Clif’s roots date back to 1990 when Gary Erickson set off on a one-day, 175-mile bicycle ride with his buddy, the company said on its website. Halfway through the ride, exhausted and hungry, he realized he couldn’t eat another one of the “unappetizing, sticky, hard-to-digest bars” on the market and Clif was born. He named the bar, which was formally launched in 1992, after his dad Clifford who introduced him to wilderness adventures.
Clif has carved out a reputation in snacking with its nutritious and organic food snacks, creating a foothold in the fast-growing category along with other brands such as Kind. Large CPGs have taken notice. Mars purchased Kind in 2020 for an estimated price tag that valued it at more than $5 billion.
Clif finally agreed to be acquired for a much higher price tag after turning down a $120 million sale to Quaker Oats in 2000.
In buying Clif, Mondelēz is adding to the fold a snacking bar brand with a reputation in the well-being and nutrition/energy segments.

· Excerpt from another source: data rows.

/-! ### Supply, reset, starts -/

/-- R397, R399, R400, R401, R405, R406, R407, R412, R414, R421, R438, R441: what takes the rails off, what begins a start and what
each of its phases does, how it fails and falls back. The bus thresholds of a start are log 77. Readings are set, and each entry
into the high band or below 46 V is counted. -/
def Obligations.SupplyAndStarts : Prop :=
  (∀ (s : State) (t mv : Nat),
    (s.mod.op ≠ .off → exec (.powerApplied t mv) s = .next (s.tick t)) ∧
    (s.mod.op = .off → s.mod.heldReset = false → 44000 ≤ mv → mv ≤ 62000 → ∃ s', exec (.powerApplied t mv) s = .next s' ∧
      s'.StartBegins s (decide (s.entry 0x104006 = 1) && ((List.range 24).filter fun k => !s.faults.fencedStacks.contains k).all
        s.mod.trained.contains) ∧ s'.mod.warmFails = 0 ∧ s'.mod.coldFails = 0 ∧ s'.power.mv = mv ∧ s'.pins.thermTripN = true) ∧
    (s.mod.op = .off → (s.mod.heldReset = true ∨ mv < 44000 ∨ 62000 < mv) → ∃ s', exec (.powerApplied t mv) s = .next s' ∧
      s'.mod = s.mod ∧ s'.power.mv = mv ∧ s'.power.state = .p0 ∧ s'.pins.thermTripN = true) ∧
    (∃ s', exec (.modResetAssert t) s = .next s' ∧ s'.RailsOff s ∧ s'.mod.heldReset = true ∧ s'.mod.resets = s.mod.resets + 1 ∧
      s'.pins.thermTripN = true ∧ s'.out = s.out ∧ s'.flash.stored = s.flash.stored) ∧
    (∃ s', exec (.busOvervoltage t) s = .next s' ∧ s'.RailsOff s ∧ s'.power.mv = max s.power.mv 62001 ∧ s'.pins.alertN = false ∧
      s'.out = s.out ∧ s'.flash.stored = s.flash.stored) ∧
    (∃ s', exec (.busUndervoltage t) s = .next s' ∧ s'.RailsOff s ∧ s'.power.mv = min s.power.mv 39999 ∧ s'.pins.alertN = false ∧
      s'.out = s.out ∧ s'.flash.stored = s.flash.stored)) ∧
  (∀ (s : State) (t hot : Nat),
    (s.mod.op ≠ .off → exec (.modResetRelease t hot) s = .next { s.tick t with mod := { s.mod with heldReset := false } }) ∧
    (s.mod.op = .off → 100000 ≤ hot → exec (.modResetRelease t hot) s =
      .next { s.tick t with mod := { s.mod with heldReset := false }, pins := { s.pins with thermTripN := false } }) ∧
    (s.mod.op = .off → hot < 100000 → 44000 ≤ s.power.mv → s.power.mv ≤ 62000 → ∃ s', exec (.modResetRelease t hot) s = .next s' ∧
      s'.mod.heldReset = false ∧ s'.mod.warmFails = 0 ∧ s'.mod.coldFails = 0 ∧ s'.StartBegins s (decide (s.entry 0x104006 = 1) &&
        ((List.range 24).filter fun k => !s.faults.fencedStacks.contains k).all s.mod.trained.contains)) ∧
    (s.power.state = .p4 → s.mod.heldReset = false → 44000 ≤ s.power.mv → s.power.mv ≤ 62000 → s.canOn = true →
      ∃ s', exec (.p4WakeFrame t (0x180 + s.inForce 0x103001)) s = .next s' ∧ s'.StartBegins s (decide (s.entry 0x104006 = 1) &&
        ((List.range 24).filter fun k => !s.faults.fencedStacks.contains k).all s.mod.trained.contains) ∧ s'.power.state ≠ .p4) ∧
    (∀ ident, s.power.state ≠ .p4 ∨ s.mod.heldReset = true ∨ s.canOn = false ∨ ident ≠ 0x180 + s.inForce 0x103001 →
      exec (.p4WakeFrame t ident) s = .next (s.tick t))) ∧
  (∀ (s : State) (t mv : Nat),
    (∃ s', exec (.busHighBand t mv) s = .next s' ∧ s'.power.mv = mv ∧ s'.mod = s.mod ∧ s'.reqs = s.reqs ∧
      (s.mod.op ≠ .off → s'.power.high = true ∧ s'.power.sag = false ∧
        s'.entry 0x90000D = s.entry 0x90000D + (!s.power.high).toNat)) ∧
    (∃ s', exec (.busSag t mv) s = .next s' ∧ s'.power.mv = mv ∧ s'.mod = s.mod ∧ s'.reqs = s.reqs ∧
      (s.mod.op ≠ .off → s'.power.sag = true ∧ s'.power.high = false ∧ s'.entry 0x90000A = s.entry 0x90000A + (!s.power.sag).toNat)) ∧
    (∃ s', exec (.busHighBandExit t mv) s = .next s' ∧ s'.power =
      { s.power with mv := mv, high := decide (59500 < mv), sag := decide (mv < 46000) } ∧ s'.mod = s.mod ∧ s'.reqs = s.reqs ∧ s'.dict = s.dict) ∧
    (∃ s', exec (.busSagEnd t mv) s = .next s' ∧ s'.power =
      { s.power with mv := mv, high := decide (59500 < mv), sag := decide (mv < 46000) } ∧ s'.mod = s.mod ∧ s'.reqs = s.reqs ∧ s'.dict = s.dict)) ∧
  (∀ (s : State) (t slot : Nat) (failing bad : List Nat),
    (s.mod.op ≠ .starting → exec (.startPhaseDone t slot failing bad) s = .next (s.tick t) ∧
      ∀ reason, exec (.startFailed t reason) s = .next (s.tick t)) ∧
    (s.mod.op = .starting → ∃ s', exec (.startPhaseDone t slot failing bad) s = .next s' ∧
      (s.mod.phase = 1 → s'.mod.phase = 2 ∧ s'.pins.pwrGood = true) ∧
      (s.mod.phase = 2 → ∀ i, s.sec.life ≠ .retired → s.pickSet = some i → s'.mod.phase = (if s.mod.warm then 4 else 3) ∧
        s'.mod.running = i ∧ s'.mod.slot = slot % 64 ∧ s'.sec.kek = true ∧ s'.entry 0x101002 = s.entry 0x101001 ∧
        s'.fab.ident = s.entry 0xA00001) ∧
      (s.mod.phase = 2 → s.sec.life = .retired → s'.mod.op = .dark ∧ s'.sec.kek = true) ∧
      (s.mod.phase = 3 → s'.mod.phase = 4 ∧ s'.mod.op = .starting) ∧
      (s.mod.phase = 4 → failing = [] → s.diesLost = false → s'.mod.phase = 5 ∧ s'.mod.trained =
        (List.range 24).filter fun k => !s.faults.fencedStacks.contains k) ∧
      (s.mod.phase = 5 → s'.mod.phase = 6 ∧ s'.entry 0x61000A = (if s.mod.warm && s.flash.clean then 2 else 1)) ∧
      (s.mod.phase = 6 → s'.mod.phase = 7 ∧ ∀ m ∈ s'.img.models, m ∈ s.img.models ∧ m.imageId ∉ bad) ∧
      (s.mod.phase = 7 → s'.mod.phase = 8 ∧
        s'.mod.fuse = max s.mod.fuse ((s.mod.sets[s.mod.running]?).elim 0 (·.secVersion))) ∧
      (s.mod.phase = 8 → s'.mod.phase = 0 ∧ s'.mod.warmFails = 0 ∧ s'.mod.coldFails = 0 ∧
        s'.mod.op = (if s.inForce 0x102003 = 1 ∧ s.sec.life ≠ .blank then .serving else .ready) ∧
        s'.entry 0x102004 = s.mod.warm.toNat ∧ s'.fab.sessions = [])) ∧
    (∀ reason, s.mod.op = .starting → ∃ s', exec (.startFailed t reason) s = .next s' ∧ s'.mod.lastReason = reason ∧
      s'.faults.records.length = min 65536 (s.faults.records.length + 1) ∧
      (s.mod.darkCold = true → s'.mod.op = .dark) ∧
      (s.mod.darkCold = false → s.mod.warm = true → s.mod.warmFails ≠ 2 → s'.StartBegins s true ∧
        s'.mod.warmFails = s.mod.warmFails + 1) ∧
      (s.mod.darkCold = false → s.mod.warm = true → s.mod.warmFails = 2 → s'.StartBegins s false ∧ s'.mod.warmFails = 0) ∧
      (s.mod.darkCold = false → s.mod.warm = false → s.mod.coldFails = 1 → s'.mod.op = .dark ∧ s'.mod.coldFails = 2) ∧
      (s.mod.darkCold = false → s.mod.warm = false → s.mod.coldFails ≠ 1 → s'.StartBegins s false ∧
        s'.mod.coldFails = s.mod.coldFails + 1))) ∧
  (∀ (s : State) (t crossing : Nat) (request ack : Bool), ∃ s', exec (.crossingResync t crossing request ack) s = .next s' ∧
    (crossing % 8 ≠ 1 → crossing % 8 ≠ 3 → s' = { s with now := max s.now t, faults := { s.faults with resync := s'.faults.resync } }) ∧
    (crossing % 8 = 1 → (crossing, true) ∈ s.faults.resync → ack = true → (s.port (crossing / 32)).inService = true →
      (∀ f ∈ (s.port (crossing / 32)).replay, f.2 < 7) →
      s'.out = s.out ++ (s.port (crossing / 32)).replay.map fun f => .link (crossing / 32) 2 [f.1.toNat]) ∧
    (crossing % 8 = 3 → request = true → (∀ f ∈ s'.dict.canQueue, f.kind = 2 → f ∈ s.dict.canWaiting) ∧
      ∀ f ∈ s.dict.canQueue, f.kind = 1 → f.entry ∈ s'.dict.canPending ∨ ∃ g ∈ s'.dict.canQueue, g.kind = 1 ∧ g.entry = f.entry) ∧
    (∀ c b, c ≠ crossing → ((c, b) ∈ s'.faults.resync ↔ (c, b) ∈ s.faults.resync)) ∧
    ((crossing, true) ∈ s'.faults.resync ↔ request = true ∨ ((crossing, true) ∈ s.faults.resync ∧ ack = false)))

It will quickly accelerate Mondelēz’s presence in the $16 billion global snack bar category that is growing more than 5% annually, the Chicago-based company said.
Clif also has a presence beyond its core organic energy bar in categories such as women with its Luna line, and children with Clif Kids. It also has entered the ultra-competitive plant-based jerky segment with its own offering, and debuted a cereal as well as energy gels and chews geared toward athletes. Mondelēz could further grow these extensions and potentially bring insight it garners from working with them into some of the other brands in its portfolio.
Mondelēz said it will continue to operate Clif Bar from its headquarters in Emeryville, California. It also will continue to manufacture Clif products in its facilities in Twin Falls, Idaho, and Indianapolis, Indiana.
“Mondelēz International is the right partner at the right time to support Clif in our next chapter of growth,” Sally Grimes, Clif’s CEO, said in a statement. “Our purposes and cultures are aligned and being part of a global snacking company with broad product offerings can help us accelerate our growth while staying true to our deeply ingrained Five Aspirations — sustaining our people, planet, community, business, and brands.”